== Segment start ==

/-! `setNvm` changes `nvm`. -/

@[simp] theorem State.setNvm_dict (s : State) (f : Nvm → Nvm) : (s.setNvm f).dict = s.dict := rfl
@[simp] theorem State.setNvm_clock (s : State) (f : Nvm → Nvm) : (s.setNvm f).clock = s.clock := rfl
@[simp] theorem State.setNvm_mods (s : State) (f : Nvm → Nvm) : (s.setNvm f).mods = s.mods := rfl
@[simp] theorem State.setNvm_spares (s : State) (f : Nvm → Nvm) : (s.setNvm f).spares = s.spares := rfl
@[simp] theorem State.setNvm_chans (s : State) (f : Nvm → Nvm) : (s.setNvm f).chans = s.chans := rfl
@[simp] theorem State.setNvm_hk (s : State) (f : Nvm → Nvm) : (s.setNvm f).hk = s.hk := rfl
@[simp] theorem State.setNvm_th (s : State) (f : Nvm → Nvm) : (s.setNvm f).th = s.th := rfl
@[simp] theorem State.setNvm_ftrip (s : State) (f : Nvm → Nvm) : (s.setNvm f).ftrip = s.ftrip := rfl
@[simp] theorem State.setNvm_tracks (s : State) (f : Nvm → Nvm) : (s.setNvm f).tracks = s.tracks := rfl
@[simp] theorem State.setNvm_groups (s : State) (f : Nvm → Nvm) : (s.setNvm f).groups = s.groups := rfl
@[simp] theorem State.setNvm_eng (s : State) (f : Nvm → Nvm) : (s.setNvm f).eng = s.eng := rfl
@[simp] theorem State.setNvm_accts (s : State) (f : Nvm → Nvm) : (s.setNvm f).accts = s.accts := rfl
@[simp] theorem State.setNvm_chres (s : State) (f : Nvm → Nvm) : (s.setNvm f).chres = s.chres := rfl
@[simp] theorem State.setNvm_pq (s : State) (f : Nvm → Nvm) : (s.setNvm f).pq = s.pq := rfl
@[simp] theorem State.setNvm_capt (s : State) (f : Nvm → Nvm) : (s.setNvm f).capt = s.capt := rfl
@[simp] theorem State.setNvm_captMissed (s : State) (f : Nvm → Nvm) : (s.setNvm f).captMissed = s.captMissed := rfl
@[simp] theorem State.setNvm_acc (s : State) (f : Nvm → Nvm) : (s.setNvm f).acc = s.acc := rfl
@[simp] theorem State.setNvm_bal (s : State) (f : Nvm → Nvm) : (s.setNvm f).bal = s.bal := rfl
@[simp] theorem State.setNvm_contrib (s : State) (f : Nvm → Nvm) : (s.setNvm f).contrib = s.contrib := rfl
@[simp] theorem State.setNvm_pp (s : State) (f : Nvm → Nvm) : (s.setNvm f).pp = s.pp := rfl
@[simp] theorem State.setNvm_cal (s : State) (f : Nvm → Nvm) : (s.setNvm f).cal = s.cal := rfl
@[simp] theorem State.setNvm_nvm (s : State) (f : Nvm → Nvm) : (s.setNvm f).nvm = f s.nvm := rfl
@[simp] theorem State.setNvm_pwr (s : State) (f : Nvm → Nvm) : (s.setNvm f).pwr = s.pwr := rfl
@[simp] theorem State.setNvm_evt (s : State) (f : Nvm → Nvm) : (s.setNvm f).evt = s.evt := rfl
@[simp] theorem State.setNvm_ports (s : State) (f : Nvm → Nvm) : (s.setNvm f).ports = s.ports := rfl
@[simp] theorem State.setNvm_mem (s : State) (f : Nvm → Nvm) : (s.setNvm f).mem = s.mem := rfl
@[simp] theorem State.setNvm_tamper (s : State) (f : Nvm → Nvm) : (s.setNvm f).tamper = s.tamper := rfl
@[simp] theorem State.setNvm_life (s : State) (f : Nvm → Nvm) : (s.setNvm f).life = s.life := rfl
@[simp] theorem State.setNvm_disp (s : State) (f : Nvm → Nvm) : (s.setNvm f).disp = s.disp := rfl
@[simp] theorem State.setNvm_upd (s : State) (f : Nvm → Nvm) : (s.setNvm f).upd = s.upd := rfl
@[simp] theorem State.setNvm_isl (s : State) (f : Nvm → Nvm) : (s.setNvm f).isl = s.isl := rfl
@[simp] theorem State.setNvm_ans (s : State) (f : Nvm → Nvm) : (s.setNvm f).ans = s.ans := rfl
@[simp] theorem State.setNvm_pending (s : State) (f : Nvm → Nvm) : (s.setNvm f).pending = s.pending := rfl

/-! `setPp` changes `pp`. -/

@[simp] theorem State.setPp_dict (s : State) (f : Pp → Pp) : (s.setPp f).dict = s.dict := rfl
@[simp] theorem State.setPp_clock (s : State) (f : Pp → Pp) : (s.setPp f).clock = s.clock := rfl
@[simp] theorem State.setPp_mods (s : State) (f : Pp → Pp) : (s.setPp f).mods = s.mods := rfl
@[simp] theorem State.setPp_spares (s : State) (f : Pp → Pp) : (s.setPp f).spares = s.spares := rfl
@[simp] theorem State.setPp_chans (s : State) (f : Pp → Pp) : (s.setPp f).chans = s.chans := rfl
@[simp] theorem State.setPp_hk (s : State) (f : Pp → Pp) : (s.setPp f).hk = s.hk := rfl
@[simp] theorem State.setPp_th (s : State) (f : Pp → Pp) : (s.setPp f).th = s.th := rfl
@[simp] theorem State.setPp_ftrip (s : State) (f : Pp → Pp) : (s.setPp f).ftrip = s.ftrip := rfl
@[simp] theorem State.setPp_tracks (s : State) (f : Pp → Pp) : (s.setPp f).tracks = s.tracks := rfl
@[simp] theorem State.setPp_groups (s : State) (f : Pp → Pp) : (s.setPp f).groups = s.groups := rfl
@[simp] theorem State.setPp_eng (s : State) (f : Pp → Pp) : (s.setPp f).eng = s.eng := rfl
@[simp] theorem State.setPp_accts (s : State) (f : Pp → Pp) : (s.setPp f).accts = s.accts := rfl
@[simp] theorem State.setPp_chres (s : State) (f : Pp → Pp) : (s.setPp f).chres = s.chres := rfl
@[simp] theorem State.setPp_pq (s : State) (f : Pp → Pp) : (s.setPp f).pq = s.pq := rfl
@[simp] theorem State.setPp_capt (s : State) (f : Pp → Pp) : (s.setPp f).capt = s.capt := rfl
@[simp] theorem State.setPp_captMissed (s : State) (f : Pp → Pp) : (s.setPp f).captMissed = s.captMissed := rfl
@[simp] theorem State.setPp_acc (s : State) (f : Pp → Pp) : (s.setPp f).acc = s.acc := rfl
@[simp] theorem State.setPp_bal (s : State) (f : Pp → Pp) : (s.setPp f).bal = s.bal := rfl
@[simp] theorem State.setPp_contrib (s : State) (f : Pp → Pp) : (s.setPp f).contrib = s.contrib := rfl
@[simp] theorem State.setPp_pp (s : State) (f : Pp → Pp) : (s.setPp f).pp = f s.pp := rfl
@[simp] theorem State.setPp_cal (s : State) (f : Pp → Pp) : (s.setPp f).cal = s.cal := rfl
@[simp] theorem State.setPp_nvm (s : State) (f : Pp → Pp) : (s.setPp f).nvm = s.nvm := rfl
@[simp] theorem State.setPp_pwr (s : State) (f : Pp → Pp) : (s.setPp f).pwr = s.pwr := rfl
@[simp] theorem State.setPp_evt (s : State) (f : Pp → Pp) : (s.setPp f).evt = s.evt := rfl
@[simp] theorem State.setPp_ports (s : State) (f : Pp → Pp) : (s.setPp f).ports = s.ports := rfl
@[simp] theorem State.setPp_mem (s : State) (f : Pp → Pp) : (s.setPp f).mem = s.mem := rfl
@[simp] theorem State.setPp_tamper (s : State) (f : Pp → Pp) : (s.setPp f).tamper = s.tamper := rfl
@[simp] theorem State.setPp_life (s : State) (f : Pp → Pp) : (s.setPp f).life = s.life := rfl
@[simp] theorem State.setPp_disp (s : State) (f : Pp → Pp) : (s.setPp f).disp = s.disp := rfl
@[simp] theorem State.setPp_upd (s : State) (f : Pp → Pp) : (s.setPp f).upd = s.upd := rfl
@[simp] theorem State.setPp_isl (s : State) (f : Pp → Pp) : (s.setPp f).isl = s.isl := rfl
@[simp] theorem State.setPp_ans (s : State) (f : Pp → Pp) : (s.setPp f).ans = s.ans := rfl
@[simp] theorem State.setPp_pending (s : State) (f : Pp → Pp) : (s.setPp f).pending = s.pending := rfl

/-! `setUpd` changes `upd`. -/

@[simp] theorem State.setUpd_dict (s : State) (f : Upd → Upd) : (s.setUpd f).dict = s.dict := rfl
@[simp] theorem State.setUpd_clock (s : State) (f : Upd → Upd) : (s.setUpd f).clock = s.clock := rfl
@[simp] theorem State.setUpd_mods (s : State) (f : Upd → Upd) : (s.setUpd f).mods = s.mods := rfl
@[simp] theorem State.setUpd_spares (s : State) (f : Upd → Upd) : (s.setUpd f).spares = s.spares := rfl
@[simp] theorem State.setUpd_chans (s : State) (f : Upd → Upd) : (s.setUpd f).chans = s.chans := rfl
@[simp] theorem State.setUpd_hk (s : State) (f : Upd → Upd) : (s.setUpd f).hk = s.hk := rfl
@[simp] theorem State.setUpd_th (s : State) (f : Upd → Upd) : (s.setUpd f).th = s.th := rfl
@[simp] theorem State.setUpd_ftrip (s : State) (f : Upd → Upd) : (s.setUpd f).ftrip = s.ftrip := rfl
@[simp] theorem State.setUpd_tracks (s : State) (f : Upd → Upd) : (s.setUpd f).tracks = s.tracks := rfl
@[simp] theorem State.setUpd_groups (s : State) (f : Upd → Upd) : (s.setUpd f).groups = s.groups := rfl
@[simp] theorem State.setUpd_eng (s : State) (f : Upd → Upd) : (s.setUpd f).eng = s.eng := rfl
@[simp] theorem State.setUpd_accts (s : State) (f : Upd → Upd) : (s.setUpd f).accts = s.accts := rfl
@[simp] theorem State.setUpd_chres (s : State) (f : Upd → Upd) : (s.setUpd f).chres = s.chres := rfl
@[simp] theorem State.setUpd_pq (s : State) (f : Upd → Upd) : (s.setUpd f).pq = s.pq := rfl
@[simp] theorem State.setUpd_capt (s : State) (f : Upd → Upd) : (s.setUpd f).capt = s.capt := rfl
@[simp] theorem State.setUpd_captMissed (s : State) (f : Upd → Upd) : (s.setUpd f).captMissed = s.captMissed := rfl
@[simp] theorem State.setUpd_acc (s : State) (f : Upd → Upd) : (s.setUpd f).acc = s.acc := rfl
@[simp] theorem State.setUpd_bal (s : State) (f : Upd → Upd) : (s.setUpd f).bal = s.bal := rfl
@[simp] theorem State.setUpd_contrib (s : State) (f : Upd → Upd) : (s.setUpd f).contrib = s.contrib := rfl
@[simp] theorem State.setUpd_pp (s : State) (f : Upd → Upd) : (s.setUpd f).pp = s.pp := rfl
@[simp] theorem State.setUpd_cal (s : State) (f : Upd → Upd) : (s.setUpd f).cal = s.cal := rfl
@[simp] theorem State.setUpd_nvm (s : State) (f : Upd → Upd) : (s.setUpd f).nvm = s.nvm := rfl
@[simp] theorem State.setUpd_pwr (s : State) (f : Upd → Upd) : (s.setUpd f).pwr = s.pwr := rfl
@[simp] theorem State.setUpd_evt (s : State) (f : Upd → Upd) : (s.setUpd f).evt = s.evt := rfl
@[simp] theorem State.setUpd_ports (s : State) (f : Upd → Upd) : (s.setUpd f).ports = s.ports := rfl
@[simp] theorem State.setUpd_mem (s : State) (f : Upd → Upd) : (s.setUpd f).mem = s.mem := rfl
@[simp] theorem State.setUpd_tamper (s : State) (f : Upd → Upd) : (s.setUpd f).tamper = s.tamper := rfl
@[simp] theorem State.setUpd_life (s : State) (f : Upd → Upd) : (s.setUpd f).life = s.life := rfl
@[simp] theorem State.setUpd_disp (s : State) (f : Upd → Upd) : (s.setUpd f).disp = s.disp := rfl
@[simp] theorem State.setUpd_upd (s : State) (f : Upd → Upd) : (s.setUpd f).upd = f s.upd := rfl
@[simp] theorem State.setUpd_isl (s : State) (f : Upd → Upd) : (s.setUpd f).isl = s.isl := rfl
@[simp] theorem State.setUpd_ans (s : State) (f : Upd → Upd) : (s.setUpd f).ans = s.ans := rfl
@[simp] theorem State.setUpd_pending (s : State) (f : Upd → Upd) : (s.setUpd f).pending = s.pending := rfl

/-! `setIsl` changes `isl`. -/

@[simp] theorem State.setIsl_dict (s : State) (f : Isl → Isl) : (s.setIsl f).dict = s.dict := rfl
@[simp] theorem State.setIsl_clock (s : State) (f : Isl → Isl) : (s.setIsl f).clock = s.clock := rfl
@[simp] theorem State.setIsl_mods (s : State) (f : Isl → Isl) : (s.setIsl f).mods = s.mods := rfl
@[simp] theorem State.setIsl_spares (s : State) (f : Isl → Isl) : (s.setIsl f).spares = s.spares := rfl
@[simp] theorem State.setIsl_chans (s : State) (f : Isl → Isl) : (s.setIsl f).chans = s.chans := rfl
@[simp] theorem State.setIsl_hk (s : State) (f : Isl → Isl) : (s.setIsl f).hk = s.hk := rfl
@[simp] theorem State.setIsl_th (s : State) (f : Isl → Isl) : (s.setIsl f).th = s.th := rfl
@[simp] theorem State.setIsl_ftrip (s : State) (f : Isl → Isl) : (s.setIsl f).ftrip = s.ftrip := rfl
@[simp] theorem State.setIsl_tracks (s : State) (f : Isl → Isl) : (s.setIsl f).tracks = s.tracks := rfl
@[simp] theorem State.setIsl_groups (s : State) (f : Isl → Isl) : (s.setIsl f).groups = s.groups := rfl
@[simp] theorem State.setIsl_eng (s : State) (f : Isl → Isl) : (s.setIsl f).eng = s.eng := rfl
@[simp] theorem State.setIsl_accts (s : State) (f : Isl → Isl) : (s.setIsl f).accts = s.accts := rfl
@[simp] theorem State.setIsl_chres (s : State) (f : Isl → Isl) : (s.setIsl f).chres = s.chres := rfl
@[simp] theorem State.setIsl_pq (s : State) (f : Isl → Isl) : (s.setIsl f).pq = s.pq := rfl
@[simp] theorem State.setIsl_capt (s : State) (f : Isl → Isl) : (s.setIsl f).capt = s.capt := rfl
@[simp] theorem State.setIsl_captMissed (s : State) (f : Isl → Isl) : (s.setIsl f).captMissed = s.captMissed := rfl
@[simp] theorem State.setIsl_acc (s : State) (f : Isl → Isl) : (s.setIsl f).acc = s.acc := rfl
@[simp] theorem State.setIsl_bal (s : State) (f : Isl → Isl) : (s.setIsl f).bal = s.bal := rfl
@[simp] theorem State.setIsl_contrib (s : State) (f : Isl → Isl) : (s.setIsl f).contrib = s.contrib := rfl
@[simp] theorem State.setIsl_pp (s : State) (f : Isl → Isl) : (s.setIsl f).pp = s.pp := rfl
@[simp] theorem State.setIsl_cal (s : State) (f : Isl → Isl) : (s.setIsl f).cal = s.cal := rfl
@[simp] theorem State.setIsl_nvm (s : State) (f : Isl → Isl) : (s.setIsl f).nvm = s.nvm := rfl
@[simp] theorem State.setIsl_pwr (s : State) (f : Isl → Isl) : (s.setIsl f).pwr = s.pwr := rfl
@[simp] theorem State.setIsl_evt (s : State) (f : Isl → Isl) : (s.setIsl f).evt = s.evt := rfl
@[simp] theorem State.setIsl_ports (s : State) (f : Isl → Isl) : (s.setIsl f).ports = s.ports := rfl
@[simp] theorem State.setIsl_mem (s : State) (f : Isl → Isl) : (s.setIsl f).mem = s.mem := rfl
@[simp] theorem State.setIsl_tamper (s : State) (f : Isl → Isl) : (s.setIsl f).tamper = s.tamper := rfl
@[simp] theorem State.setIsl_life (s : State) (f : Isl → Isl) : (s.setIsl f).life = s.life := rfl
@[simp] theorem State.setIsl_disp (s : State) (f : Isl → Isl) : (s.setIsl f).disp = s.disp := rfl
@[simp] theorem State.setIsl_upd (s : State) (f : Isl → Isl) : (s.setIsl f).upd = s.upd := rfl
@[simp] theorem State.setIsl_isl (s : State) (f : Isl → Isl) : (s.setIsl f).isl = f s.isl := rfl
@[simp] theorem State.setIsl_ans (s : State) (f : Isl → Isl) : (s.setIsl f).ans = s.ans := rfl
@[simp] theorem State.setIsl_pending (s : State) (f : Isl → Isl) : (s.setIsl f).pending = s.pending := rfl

== Segment end ==

Copy only this part of the entries above: the line with "(s.setUpd f).dict = s.dict := rfl", the line with "(s.setUpd f).bal = s.bal := rfl", and the lines between, all exactly as written.

@[simp] theorem State.setUpd_dict (s : State) (f : Upd → Upd) : (s.setUpd f).dict = s.dict := rfl
@[simp] theorem State.setUpd_clock (s : State) (f : Upd → Upd) : (s.setUpd f).clock = s.clock := rfl
@[simp] theorem State.setUpd_mods (s : State) (f : Upd → Upd) : (s.setUpd f).mods = s.mods := rfl
@[simp] theorem State.setUpd_spares (s : State) (f : Upd → Upd) : (s.setUpd f).spares = s.spares := rfl
@[simp] theorem State.setUpd_chans (s : State) (f : Upd → Upd) : (s.setUpd f).chans = s.chans := rfl
@[simp] theorem State.setUpd_hk (s : State) (f : Upd → Upd) : (s.setUpd f).hk = s.hk := rfl
@[simp] theorem State.setUpd_th (s : State) (f : Upd → Upd) : (s.setUpd f).th = s.th := rfl
@[simp] theorem State.setUpd_ftrip (s : State) (f : Upd → Upd) : (s.setUpd f).ftrip = s.ftrip := rfl
@[simp] theorem State.setUpd_tracks (s : State) (f : Upd → Upd) : (s.setUpd f).tracks = s.tracks := rfl
@[simp] theorem State.setUpd_groups (s : State) (f : Upd → Upd) : (s.setUpd f).groups = s.groups := rfl
@[simp] theorem State.setUpd_eng (s : State) (f : Upd → Upd) : (s.setUpd f).eng = s.eng := rfl
@[simp] theorem State.setUpd_accts (s : State) (f : Upd → Upd) : (s.setUpd f).accts = s.accts := rfl
@[simp] theorem State.setUpd_chres (s : State) (f : Upd → Upd) : (s.setUpd f).chres = s.chres := rfl
@[simp] theorem State.setUpd_pq (s : State) (f : Upd → Upd) : (s.setUpd f).pq = s.pq := rfl
@[simp] theorem State.setUpd_capt (s : State) (f : Upd → Upd) : (s.setUpd f).capt = s.capt := rfl
@[simp] theorem State.setUpd_captMissed (s : State) (f : Upd → Upd) : (s.setUpd f).captMissed = s.captMissed := rfl
@[simp] theorem State.setUpd_acc (s : State) (f : Upd → Upd) : (s.setUpd f).acc = s.acc := rfl
@[simp] theorem State.setUpd_bal (s : State) (f : Upd → Upd) : (s.setUpd f).bal = s.bal := rfl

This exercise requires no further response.